--- Information supplied ---
-- ==== Sys2Proof/Word.lean ====
section
/-! DEFINITION. Word types of the Todeus T416 and the plainest arithmetic on them. -/
namespace Sys2Proof

/-- A scalar register value (R58). -/
abbrev Word := BitVec 64
/-- A byte of any memory. -/
abbrev Byte := BitVec 8
/-- A vector register or a 64-byte memory word (R58, R59). -/
abbrev Vec := BitVec 512
/-- A core-local address (R56). -/
abbrev CAddr := BitVec 32

/-- A natural number as a bit. -/
def bit (b : Bool) : Nat := if b then 1 else 0

end Sys2Proof
end

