-- ==== Sys2Proof/Syntax.lean ====
section
/-! DEFINITION. The commands of the block: one constructor per row of the opcode table. Field commands of a core's
bundle carry the bundle they belong to as a Slot. Facts of the outside world that a command brings with it (what a
sensor read, what an error-correcting code found, what the host or a peer sent) are operands. -/
namespace Sys2Proof

/-- Lane type of a vector operation (R104). -/
inductive VTy where
  | f32 | bf16 | f16
deriving DecidableEq, Repr

/-- The bundle a field command belongs to: the core, whether it is the first field of its bundle in this cycle, and
whether it is the last (R93). -/
structure Slot where
  core : Nat
  first : Bool
  last : Bool
deriving DecidableEq, Repr

/-- A hardware upset of a drain read: columns with the bits that flipped in the accumulator (R83, R84). -/
abbrev Upset := List (Nat × BitVec 32)

/-- What the code of a memory finds in a line it reads (R320 to R322): nothing wrong, a corrected error, an error it
cannot correct, or a stored piece whose line check does not match. -/
inductive Ecc where
  | ok | corrected | uncorrectable | mismatch (piece : Nat)
deriving DecidableEq, Repr

/-- Findings by device line number; a line that is not listed is read without error. -/
abbrev Eccs := List (Nat × Ecc)

/-- Header of a service request (Table 5-9): source node, tag, device address, hint, class, partition, key slot, PASID
and imm. -/
structure Req where
  src : Nat
  tag : Nat
  addr : Nat
  hint : Nat
  cls : Nat
  part : Nat
  key : Nat
  pasid : Nat
  imm : BitVec 64
deriving DecidableEq, Repr

/-- Data flits of a service packet: how many, their 32-byte payloads from the lowest, one poison mark and two line-check
bits for each (R121, R141). -/
structure Flits where
  n : Nat
  data : BitVec 2048
  psn : BitVec 8
  chk : BitVec 16
deriving DecidableEq, Repr

/-- A service packet (R141): operation code of Table 5-10, header, destination node, data flits. -/
structure Pkt where
  op : Nat
  rq : Req
  dst : Nat
  fl : Flits
deriving DecidableEq, Repr

/-- A lane-flit in a slot of a link frame (R263). -/
structure LFlit where
  psn : Bool
  chk : BitVec 2
  data : BitVec 256
deriving DecidableEq, Repr

/-- Messages of the marker field: READY(p, k) of a position, GO(p, k, T), the master's DEVTIME, an abort of partition p
(R274, R275, R289). -/
inductive Mark where
  | ready (p k pos : Nat)
  | go (p k t : Nat)
  | devtime (t : Nat)
  | abort (p : Nat)
deriving DecidableEq, Repr

/-- Messages of the control field: pause and resume of a gateway lane (R281), credits of n flits of a service VC (R264). -/
inductive LCtl where
  | pause (lane : Nat)
  | resume (lane : Nat)
  | credits (vc n : Nat)
deriving DecidableEq, Repr

/-- Frame types of the sync field (Table 10-2). -/
inductive Sync where
  | data | training | idle
deriving DecidableEq, Repr

/-- A link frame as a port receives it (R263 to R266): its type and number, the codewords found uncorrectable, how many were
corrected, whether its tag holds, lane-flits of gateway lanes 0 to 3 in slot order, whether a control flit reports the link
down, control and marker messages each with the number of the first frame that carried it, and service packets; and, of a frame that is
sent, its nonce and its tag (R311). -/
structure Frame where
  sync : Sync := .data
  fnum : Nat
  nonce : BitVec 96 := 0
  tag : BitVec 128 := 0
  ucw : BitVec 6
  corr : Nat
  tagOk : Bool
  lanes : List (List LFlit)
  down : Bool
  ctl : List (Nat × LCtl)
  marks : List (Nat × Mark)
  pkts : List Pkt
deriving DecidableEq, Repr

/-- How a training went (R268 to R272, R275, R276, R384): clock lock and deskew, FEC and frame lock, the peer's position,
role, port, topology and ndev, mutual authentication, whether the peer's measurement blocks 2 to 4 differ, the
one-way time in ps, the peer's DEVTIME in the offset exchange, whether its cascade has joined, whether the master
broadcasts its images, the longest marker path from the master in ns as now measured, the flits of each service VC that the
peer's receive buffers hold (R264), and the secret agreed by ECDHE (R310). -/
structure Train where
  lanes : Bool
  frames : Bool
  pos : Nat
  master : Bool
  port : Nat
  topo : Nat
  ndev : Nat
  auth : Bool
  differs : Bool
  oneWay : Nat
  time : Option Nat
  joined : Bool
  bcast : Bool
  path : Nat
  bufs : List Nat := []
  secret : BitVec 384 := 0
deriving DecidableEq, Repr

/-- An element of a detour list (R290, R291): position, address and entry count of a LOAD_SCHEDULE router list on that
device, and its 64 LNK_ROUTE values. -/
structure DetourElem where
  pos : Nat
  addr : Nat
  count : Nat
  routes : List (BitVec 32)
deriving DecidableEq, Repr, Inhabited

/-- A firmware image (R295, R296): the fields of its header, whether each of its two signatures verifies under the key whose hash is
fused for its kind, and its bytes as copied into the target's memory. Kinds: 0 Rind, 1 command processor, 2 to 5 the microcode of
near-tier, HBM, link and copy-engine controllers (Table 11-1). -/
structure Image where
  kind : Nat
  svn : Nat
  len : Nat
  digest : BitVec 384
  ecdsa : Bool
  mldsa : Bool
  commit : Bool
  copy : List (BitVec 8)
deriving DecidableEq, Repr

/-- What a start stage found (R369 to R380): a start failure of Table 14-3 or 0; units that failed their training, gate or
test, each with its unit number, defect-list kind and location (Tables 12-6, 14-7); for each image to be authenticated, in the order
of their kinds, the flash copies that can be read, the active one first (R295); the measurement of the Starter ROM (Table 11-2); at
FAR, the far-tier channels tested, each with the
spare data lanes its stack provides and the lanes that fail (R166); and, at PLAN, the guard bands that the Cave's
sweep found for the power domains with the slack each leaves, in mV and ps. -/
structure StageRep where
  err : Nat := 0
  units : List (Nat × Nat × Nat) := []
  images : List (List Image) := []
  rom : BitVec 384 := 0
  guards : List (Nat × Nat) := []
  lanes : List (Nat × Nat × Nat) := []
deriving DecidableEq, Repr
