-- ==== Sys2Proof/Machine/Hash.lean ====
section
/-! DEFINITION. The digests the manual names: SHA-384 (R297, R309, R316), CRC-64/XZ (R323) and CRC-16/CCITT (R147, R287),
computed on numbers of 64 bits. -/
namespace Sys2Proof.Machine

/-! SHA-384 draws its constants from the fractional parts of roots of primes (FIPS 180-4); they are computed here. -/

/-- The whole part of the k-th root of x, bit by bit from bit n - 1 down; r holds the bits found. -/
def rootBits (k x : Nat) : Nat → Nat → Nat
  | 0, r => r
  | n + 1, r => rootBits k x n (if (r + 2 ^ n) ^ k ≤ x then r + 2 ^ n else r)

/-- The first 64 bits behind the point of the k-th root of a number below 512. -/
def rootFraction (k p : Nat) : Nat := rootBits k (p * 2 ^ (64 * k)) 69 0 % 2 ^ 64

/-- The 80 primes up to 409. -/
def shaPrimes : List Nat :=
  (List.range 410).filter fun n => decide (2 ≤ n) && [2, 3, 5, 7, 11, 13, 17, 19].all fun d => decide (n = d ∨ n % d ≠ 0)

/-- Constants of the 80 rounds: cube roots of the primes. -/
def shaK : List Nat := shaPrimes.map (rootFraction 3)

/-- Initial hash value of SHA-384: square roots of the ninth to the sixteenth prime. -/
def shaInit : List Nat := ((shaPrimes.drop 8).take 8).map (rootFraction 2)

def w64 (x : Nat) : Nat := x % 2 ^ 64
/-- Rotation right of a 64-bit number. -/
def ror64 (x n : Nat) : Nat := Nat.lor (x >>> n) (w64 (x <<< (64 - n)))
def sha3x (x a b c : Nat) : Nat := Nat.xor (Nat.xor (ror64 x a) (ror64 x b)) (ror64 x c)
def sha2x (x a b c : Nat) : Nat := Nat.xor (Nat.xor (ror64 x a) (ror64 x b)) (x >>> c)

/-- Message schedule, newest word first: n words are appended to the 16 of a block. -/
def shaSched : Nat → List Nat → List Nat
  | 0, ws => ws
  | n + 1, ws =>
    let g (i : Nat) : Nat := (ws[i]?).getD 0
    shaSched n (w64 (sha2x (g 1) 19 61 6 + g 6 + sha2x (g 14) 1 8 7 + g 15) :: ws)

/-- The rounds of a block over its schedule. -/
def shaRounds : List (Nat × Nat) → List Nat → List Nat
  | [], h => h
  | (k, w) :: r, [a, b, c, d, e, f, g, h] =>
    let ch := Nat.xor (Nat.land e f) (Nat.land (2 ^ 64 - 1 - e) g)
    let t1 := h + sha3x e 14 18 41 + ch + k + w
    let maj := Nat.xor (Nat.xor (Nat.land a b) (Nat.land a c)) (Nat.land b c)
    let t2 := sha3x a 28 34 39 + maj
    shaRounds r [w64 (t1 + t2), a, b, c, w64 (d + t1), e, f, g]
  | _ :: _, h => h

/-- Big-endian number of bytes. -/
def beOf (bs : List Byte) : Nat := bs.foldl (fun n b => 256 * n + b.toNat) 0

/-- 64-bit big-endian words, newest first. -/
def shaWords : Nat → List Byte → List Nat → List Nat
  | 0, _, acc => acc
  | n + 1, bs, acc => shaWords n (bs.drop 8) (beOf (bs.take 8) :: acc)

/-- Blocks of 128 bytes, one after another. -/
def shaBlocks : Nat → List Byte → List Nat → List Nat
  | 0, _, h => h
  | n + 1, bs, h =>
    let ws := (shaSched 64 (shaWords 16 (bs.take 128) [])).reverse
    let h' := shaRounds (shaK.zip ws) h
    shaBlocks n (bs.drop 128) ((h.zip h').map fun e => w64 (e.1 + e.2))

/-- A number as n big-endian bytes. -/
def beBytes : Nat → Nat → List Byte
  | 0, _ => []
  | n + 1, x => beBytes n (x / 256) ++ [BitVec.ofNat 8 x]

/-- SHA-384 of a list of bytes, its first byte most significant. -/
def sha384 (bs : List Byte) : BitVec 384 :=
  let n := bs.length
  let pad := (128 - (n + 17) % 128) % 128
  let msg := bs ++ (0x80 : Byte) :: (List.replicate pad 0 ++ beBytes 16 (8 * n))
  let h := shaBlocks (msg.length / 128) msg shaInit
  BitVec.ofNat 384 ((h.take 6).foldl (fun x w => 2 ^ 64 * x + w) 0)

/-- The 48 bytes of a digest, first byte first. -/
def digestBytes (d : BitVec 384) : List Byte := beBytes 48 d.toNat

/-! Cyclic redundancy checks. -/

/-- One byte into a reflected CRC of any width: poly is the reflected polynomial. -/
def crcRefl (poly : Nat) : Nat → Nat → Nat
  | 0, x => x
  | n + 1, x => crcRefl poly n (if x % 2 = 1 then Nat.xor (x / 2) poly else x / 2)

/-- CRC-64/XZ: polynomial 0x42F0E1EBA9EA3693 reflected, initial value and final XOR all ones (R323). -/
def crc64 (bs : List Byte) : Nat :=
  Nat.xor (2 ^ 64 - 1)
    (bs.foldl (fun c b => crcRefl 0xC96C5795D7870F42 8 (Nat.xor c b.toNat)) (2 ^ 64 - 1))

/-- n steps of CRC-16 with the most significant bit first. -/
def crcFwd : Nat → Nat → Nat
  | 0, x => x
  | n + 1, x => crcFwd n (if x / 2 ^ 15 % 2 = 1 then Nat.xor (2 * x % 2 ^ 16) 0x1021 else 2 * x % 2 ^ 16)

/-- CRC-16/CCITT: polynomial 0x1021, initial value 0xFFFF, most significant bit first (R147). -/
def crc16 (bs : List Byte) : Nat :=
  bs.foldl (fun c b => crcFwd 8 (Nat.xor c (b.toNat * 256))) 0xFFFF

/-- R147 over bits, most significant first: one bit of CRC-16/CCITT. -/
def crc16Bit (c : Nat) (b : Bool) : Nat :=
  let d := 2 * c % 65536
  if (decide (c / 32768 % 2 = 1)) != b then Nat.xor d 0x1021 else d

/-- Bits of a field, most significant first. -/
def bitsBe : Nat → Nat → List Bool
  | 0, _ => []
  | n + 1, x => decide (x / 2 ^ n % 2 = 1) :: bitsBe n x

/-- R287: the check of a mailbox transfer, from its source field on. -/
def mailboxCrc (src dst : Nat) (bs : List Byte) : Nat :=
  (bitsBe 6 src ++ bitsBe 7 dst ++ bitsBe 6 (bs.length - 1) ++ bs.flatMap fun b => bitsBe 8 b.toNat).foldl crc16Bit 65535

end Sys2Proof.Machine
end

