-- ==== Sys2Proof/Machine/Flags.lean ====
section
/-! DEFINITION. Flag computations: predicates and guards (R94, R95, R104), scalar comparisons, and the sticky arithmetic
flags of a core (R46, R48). -/
namespace Sys2Proof.Machine

/-- Predicate pn of a predicate register. -/
def predBit (ps : BitVec 8) (n : Nat) : Bool := ps.getLsbD n

/-- Guard of the control field (R95). -/
def guardTrue (ps : BitVec 8) (g : Nat) : Bool :=
  if g = 0 then true
  else if g ≤ 7 then !predBit ps g
  else predBit ps (g - 8)

/-- Predicate select of the vector and memory fields (R104, R106). -/
def predTrue (ps : BitVec 8) (p : Nat) : Bool := if p = 0 then true else predBit ps p

/-- One predicate replaced. -/
def setPred (ps : BitVec 8) (n : Nat) (b : Bool) : BitVec 8 :=
  if b then ps ||| (1#8 <<< n) else ps &&& ~~~(1#8 <<< n)

/-- Comparisons of SETP (Table 4-2). -/
def cmpTrue (cmp : Nat) (x y : Word) : Bool :=
  match cmp with
  | 0 => decide (x = y)
  | 1 => decide (x ≠ y)
  | 2 => x.slt y
  | _ => x.ult y

/-- Functions of PLOG (Table 4-2). -/
def plogFn (fn : Nat) (a b : Bool) : Bool :=
  match fn with
  | 0 => a && b
  | 1 => a || b
  | 2 => a != b
  | _ => a && !b

/-- The sticky flags of a core (Table 2-8). -/
def fpFlags (s : State) (c : Nat) : Fl := BitVec.ofNat 5 (s.reg (offCoreFpflag c)).toNat

/-- Flags set as results are produced; they stay until software clears them (R46, R48). -/
def addFlags (s : State) (c : Nat) (fl : Fl) : State :=
  metSet (s.setReg (offCoreFpflag c) (BitVec.ofNat 256 (fpFlags s c ||| fl).toNat)) ⟨offCoreFpflag c, 0, 5⟩ fl.toNat

/-- Generator state of a core that a conversion draws from (R43): in a cycle with a software write, the state before it (R49). -/
def srState (s : State) (c : Nat) : BitVec 32 :=
  (tfind s.met.sr c).getD (BitVec.ofNat 32 (s.reg (offCoreSrstate c)).toNat)
/-- The generator advanced; a value that software wrote in the same cycle is kept (R49). -/
def setSrState (s : State) (c : Nat) (x : BitVec 32) : State :=
  if (tfind s.met.sr c).isSome then s else s.setReg (offCoreSrstate c) (BitVec.ofNat 256 x.toNat)

end Sys2Proof.Machine
end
---
## Exercise description:
Scan the listing above and identify each line holding the string "getD"; copy every such line.

## Exercise answer:
    let g (i : Nat) : Nat := (ws[i]?).getD 0
  (tfind s.met.sr c).getD (BitVec.ofNat 32 (s.reg (offCoreSrstate c)).toNat)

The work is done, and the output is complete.